Friday, April 18, 2008

How to turn 40: Step 6

I've finally reached that magical birthday where I honestly don't need any more stuff. But I do need the fiancé. More than air. And while our country's moral leaders struggle valiantly to convince the world that our love is something to be feared and loathed, I struggle to wonder if those moral leaders will ever know the happiness and stability we share in their own lives. Stupid fuckers.

So I sneaked out of work a little early tonight and met the fiancé at the Cook County Clerk's Office. Once we got the baby's breath arranged in our hair, we began our slow and hopeful march down the escalator to the subterranean Vital Records Division, where we had a brief but meaningful ceremony. We set the mood with the first two choruses of Standing In Line Behind The Couple With The Kid In The Bassinet. Then we had a reading of Please Print Your Names On The Form Exactly As They Appear On Your Driver's Licenses. After the obligatory Double-Checking Of The Driver's Licenses and the traditional Waiting While The Clerk Runs To The Printer, we declared our love symbolically through the charming local custom of Handing The Cashier Thirty Dollars.

And we were officially domestic partnered! Which is the best 40th birthday present I've ever gotten.

The county's standard ceremony package doesn't come with a photography service, so my newly minted domestic partner's brother—who was our witness—took this lovely portrait of us just outside the chapel with my cell phone camera, which I then slightly color-corrected in iPhoto so we'd look extra-tan on our special day:

And then we headed up a few blocks to meet my entire family at the architecturally fabulous Grand Lux Café for a celebratory dinner followed by molten chocolate cakes. Because no domestic partnership or wedding—or 40th birthday, for that matter—is valid without pastries that bleed when you cut them. And instead of a honeymoon-like cab ride back to our condo, we walked six blocks to the el so my niece and nephew could cap off their evening in all the joy and wonder that comes with riding a train.

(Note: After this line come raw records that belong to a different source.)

theorem applySite_shape (s : State) (v : SiteVals) : ∃ u, s.applySite v = State.removalWaits u ∧ u.site = { v.site with locked := true } ∧ u.waitUs = v.waitUs ∧
    u.far = { s.far with localUnits := v.localUnits, defaultLocal := v.defaultLocal } ∧ u.links.node = v.node ∧
    u.links.twin = { s.links.twin with slot := v.twinSlot, enable := v.twinEn, pair := if v.twinEn then .searching else .disabled } ∧
    u.gov = { s.gov with stagedSust := v.site.sustW, stagedExc := v.site.excW, sustW := v.site.sustW, excW := v.site.excW, excLeft := v.site.excMs } ∧
    (∀ p, p < 17 → u.port p = { s.port p with enable := bitOf v.haulEn p, state := if bitOf v.haulEn p then .training else .disabled }) ∧
    u.pci.running = (if s.trust.running = 3 then s.pci.running else [0, 1, 2, 3]) ∧
    u = { s with site := u.site, waitUs := u.waitUs, far := u.far, links := { s.links with node := u.links.node, ports := u.links.ports, twin := u.links.twin }, gov := u.gov, pci := u.pci, host := u.host, dbg := u.dbg } := by
  unfold State.applySite
  dsimp only
  obtain ⟨w, hw⟩ : ∃ w : State, ({ s with
    site := { v.site with locked := true }
    waitUs := v.waitUs
    far := { s.far with localUnits := v.localUnits, defaultLocal := v.defaultLocal }
    links := { s.links with node := v.node, twin := { s.links.twin with slot := v.twinSlot, enable := v.twinEn, pair := if v.twinEn then .searching else .disabled } }
    gov := { s.gov with stagedSust := v.site.sustW, stagedExc := v.site.excW, sustW := v.site.sustW, excW := v.site.excW, excLeft := v.site.excMs }
    pci := { s.pci with running := if s.trust.running = 3 then s.pci.running else [0, 1, 2, 3] } } : State) = w := ⟨_, rfl⟩
  have hw' : ∀ P : State → Prop, P w → P _ := fun P h => hw ▸ h
  rw [hw]
  obtain ⟨ps, q, b, h, g, e, m⟩ := enablePorts_shape w v.haulEn
  obtain ⟨f, ef⟩ := fwUpdate_shape (w.enablePorts v.haulEn)
  refine ⟨(w.enablePorts v.haulEn).fwUpdate, rfl, ?_⟩
  rw [ef, e]
  have hp : ∀ p, w.port p = s.port p := fun p => by rw [← hw]; rfl
  refine ⟨by rw [← hw], by rw [← hw], by rw [← hw], by rw [← hw], by rw [← hw], by rw [← hw], fun p hp17 => ?_, by rw [← hw], by rw [← hw]⟩
  show (tblGet {} ps p : Port) = _
  rw [m p, if_pos hp17, hp]

theorem clamp_val (x : Option Nat) (d lo hi : Nat) : (siteClamp x d lo hi).1 = max lo (min hi (x.getD d)) := rfl

theorem legal_val (x : Option Nat) (d : Nat) (ok : Nat → Bool) : (siteLegal x d ok).1 = match x with | some y => if ok y = true then y else d | none => d := by
  unfold siteLegal
  cases x with
  | none => rfl
  | some y => dsimp only; split <;> rfl

theorem sited (base : Site) (rs : Tbl (List Byte)) (u : State) (pins : Nat) (hb : u.site.slotPins = pins)
    (h1 : u.site = { (siteValues base pins rs).site with locked := true }) (h2 : u.waitUs = (siteValues base pins rs).waitUs) (h3 : u.far.localUnits = (siteValues base pins rs).localUnits)
    (h4 : u.far.defaultLocal = (siteValues base pins rs).defaultLocal) (h5 : u.links.node = (siteValues base pins rs).node) (h6 : u.links.twin.slot = (siteValues base pins rs).twinSlot)
    (h7 : u.links.twin.enable = (siteValues base pins rs).twinEn) : Sited rs u := by
  have c0 : (siteLegal (siteField rs 0x10 0 1) 0 (fun x => decide (x ≤ 2))).1 = match siteField rs 0x10 0 1 with | some c => if c ≤ 2 then c else 0 | none => 0 := by
    rw [legal_val]; cases siteField rs 0x10 0 1 <;> simp
  have e1 : u.site.cls = (siteLegal (siteField rs 0x10 0 1) 0 (fun x => decide (x ≤ 2))).1 := by rw [h1]; rfl
  have en : u.links.node = match siteField rs 0x20 0 2 with | some n => if n = 0xFFFF then u.site.slotPins % 64 else n | none => u.site.slotPins % 64 := by
    rw [h5, hb]
    show (siteLegal (siteField rs 0x20 0 2) (pins % 64) (fun x => x != 0xFFFF)).1 = _
    rw [legal_val]
    cases siteField rs 0x20 0 2 with
    | none => rfl
    | some n => dsimp only; by_cases h : n = 0xFFFF <;> simp [h]
  have eu : u.far.localUnits = min 31 ((siteField rs 0x26 0 1).getD 4) := by
    rw [h3]; show (siteClamp (siteField rs 0x26 0 1) 4 0 31).1 = _; rw [clamp_val, Nat.zero_max]
  have esl : u.links.twin.slot = (siteField rs 0x21 0 2).getD 0 := by rw [h6]; rfl
  have one : ∀ x : Option Nat, ((siteClamp x 0 0 1).1 == 1) = decide (1 ≤ x.getD 0) := by
    intro x; rw [clamp_val, Bool.eq_iff_iff]; simp
    all_goals omega
  have esu : u.site.sustW = (siteClamp (siteField rs 0x11 0 2) (classMax u.site.cls) 600 (classMax u.site.cls)).1 := by rw [h1]; rfl
  have eex : u.site.excW = (if (u.site.cls == 2) = true then siteClamp (siteField rs 0x11 2 2) 1900 u.site.sustW 1900 else siteClamp (siteField rs 0x11 2 2) 0 0 0).1 := by rw [h1]; rfl
  have ems : u.site.excMs = (if (u.site.cls == 2) = true ∧ u.site.excW ≠ u.site.sustW then siteClamp (siteField rs 0x11 4 2) 250 0 250 else siteClamp (siteField rs 0x11 4 2) 0 0 0).1 := by rw [h1]; rfl
  have key : ∀ c, u.site.cls = c → u.site.cls = c ∧ u.site.sustW = max 600 (min (if c = 0 then 1100 else 1600) ((siteField rs 0x11 0 2).getD (if c = 0 then 1100 else 1600))) ∧
      u.site.excW = (if c = 2 then max u.site.sustW (min 1900 ((siteField rs 0x11 2 2).getD 1900)) else 0) ∧ u.site.excMs = (if c = 2 ∧ u.site.excW ≠ u.site.sustW then min 250 ((siteField rs 0x11 4 2).getD 250) else 0) := by
    rintro c rfl
    refine ⟨rfl, esu, ?_, ?_⟩
    · rw [eex]
      by_cases h : u.site.cls = 2
      · rw [if_pos (by rw [h]; rfl), if_pos h]; rfl
      · rw [if_neg (by simpa using h), if_neg h, clamp_val, Nat.zero_min, Nat.max_self]
    · rw [ems]
      by_cases h : u.site.cls = 2 ∧ u.site.excW ≠ u.site.sustW
      · rw [if_pos ⟨by rw [h.1]; rfl, h.2⟩, if_pos h, clamp_val, Nat.zero_max]
      · rw [if_neg (by rintro ⟨a, b⟩; exact h ⟨by simpa using a, b⟩), if_neg h, clamp_val, Nat.zero_min, Nat.max_self]
  have k2 := key _ (e1.trans c0)
  unfold Sited
  dsimp only
  refine ⟨k2.1, k2.2.1, k2.2.2.1, k2.2.2.2, by rw [h1]; rfl, by rw [h1]; rfl, by rw [h1]; rfl, ?_, en, esl, ?_, ?_, eu, ?_⟩
  · rw [h1]
    show (siteLegal ((siteField rs 0x24 0 1).map (fun x => x % 128)) 0x5A (fun x => decide (8 ≤ x) && decide (x < 0x78))).1 = _
    rw [legal_val]
    cases siteField rs 0x24 0 1 with
    | none => rfl
    | some a => simp only [Option.map_some, Bool.and_eq_true, decide_eq_true_eq]
  · rw [h7]
    show ((siteClamp (siteField rs 0x21 2 1) 0 0 1).1 == 1 && (siteField rs 0x21 0 2).getD 0 != (siteValues base pins rs).node && (siteField rs 0x21 0 2).getD 0 != 0xFFFF) = _
    rw [one, esl, h5]
  · rw [h2]
    show (match siteField rs 0x25 0 4 with | some 0 => (2000000, 1) | w => siteClamp w 2000000 1 10000000).1 = _
    cases siteField rs 0x25 0 4 with
    | none => rfl
    | some w =>
      cases w with
      | zero => rfl
      | succ w => show max 1 (min 10000000 (w + 1)) = min 10000000 (w + 1); omega
  · rw [h4]
    show ((siteClamp (siteField rs 0x26 1 1) 0 0 1).1 == 1 && (siteClamp (siteField rs 0x26 0 1) 4 0 31).1 != 0) = _
    rw [one, eu, clamp_val, Nat.zero_max]

theorem bitOf_tb (x p : Nat) : bitOf x p = x.testBit p := by
  rw [Nat.testBit_eq_decide_div_mod_eq]; rfl

theorem choice_of (a b : List Byte) (fa fb : Nat) : (fa = 0 → (fb = 0 → leAt b 0x0C 4 ≤ leAt a 0x0C 4) → siteChoice a b fa fb = 0) ∧
    (fb = 0 → (fa = 0 → leAt a 0x0C 4 < leAt b 0x0C 4) → siteChoice a b fa fb = 1) ∧ (fa ≠ 0 → fb ≠ 0 → siteChoice a b fa fb = 2) := by
  unfold siteChoice
  refine ⟨fun h1 h2 => ?_, fun h1 h2 => ?_, fun h1 h2 => ?_⟩
  · by_cases hb : fb = 0
    · rw [if_pos ⟨h1, hb⟩, if_neg (by have := h2 hb; omega)]
    · rw [if_neg (by omega), if_pos h1]
  · by_cases ha : fa = 0
    · rw [if_pos ⟨ha, h1⟩, if_pos (by have := h2 ha; omega)]
    · rw [if_neg (by omega), if_neg ha, if_pos h1]
  · rw [if_neg (by omega), if_neg h1, if_neg h2]

theorem mem_keys_tblSet {α : Type} {k : Nat} {v : α} {t : Tbl α} {a : Nat} (h : a ∈ (tblSet k v t).map Prod.fst) : a = k ∨ a ∈ t.map Prod.fst := by
  induction t with
  | nil => left; simpa [tblSet] using h
  | cons p t ih =>
    obtain ⟨j, w⟩ := p
    unfold tblSet at h
    split at h
    · simp only [List.map_cons, List.mem_cons] at h ⊢; omega
    split at h
    · simp only [List.map_cons, List.mem_cons] at h ⊢; rcases h with h | h <;> simp [h]
    · simp only [List.map_cons, List.mem_cons] at h ⊢
      rcases h with h | h
      · simp [h]
      · rcases ih h with h | h <;> simp [h]

theorem rising_tblSet {α : Type} (k : Nat) (v : α) {t : Tbl α} (h : Rising t) : Rising (tblSet k v t) := by
  induction t with
  | nil => unfold tblSet Rising; simp
  | cons p t ih =>
    obtain ⟨j, w⟩ := p
    unfold Rising at h
    rw [List.map_cons, List.pairwise_cons] at h
    unfold tblSet
    split
    · rename_i hk
      unfold Rising
      rw [List.map_cons, List.pairwise_cons, List.map_cons, List.pairwise_cons]
      refine ⟨fun a ha => ?_, h⟩
      rcases List.mem_cons.1 ha with rfl | ha
      · exact hk
      · have := h.1 a ha; show k < a; dsimp only at this; omega
    split
    · rename_i hk; subst hk
      unfold Rising; rw [List.map_cons, List.pairwise_cons]; exact h
    · unfold Rising
      rw [List.map_cons, List.pairwise_cons]
      refine ⟨fun a ha => ?_, ih h.2⟩
      rcases mem_keys_tblSet ha with rfl | ha
      · show j < a; omega
      · exact h.1 a ha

I may have lost a fiancé today, but I gained a two-disc Sweeney Todd DVD. Oh, and a domestic partner. And as I type this, my domestic partner and his brother and my entire family–everyone I love the most in this world—are safe and cozy and asleep under our roof. And that, my friends, is how you have the Best 40th Birthday Ever.

1 comment:

Alvaro said...

Yeah, I agree with your the sentence "my domestic partner and his brother and my entire family–everyone I love the most in this world—are safe and cozy and asleep under our roof. And that, my friends, is how you have the Best 40th Birthday Ever." I think nothing makes us really happy and peaceful mind other than having our beloved family and people around us. Their presence and support could help us to cope with everything.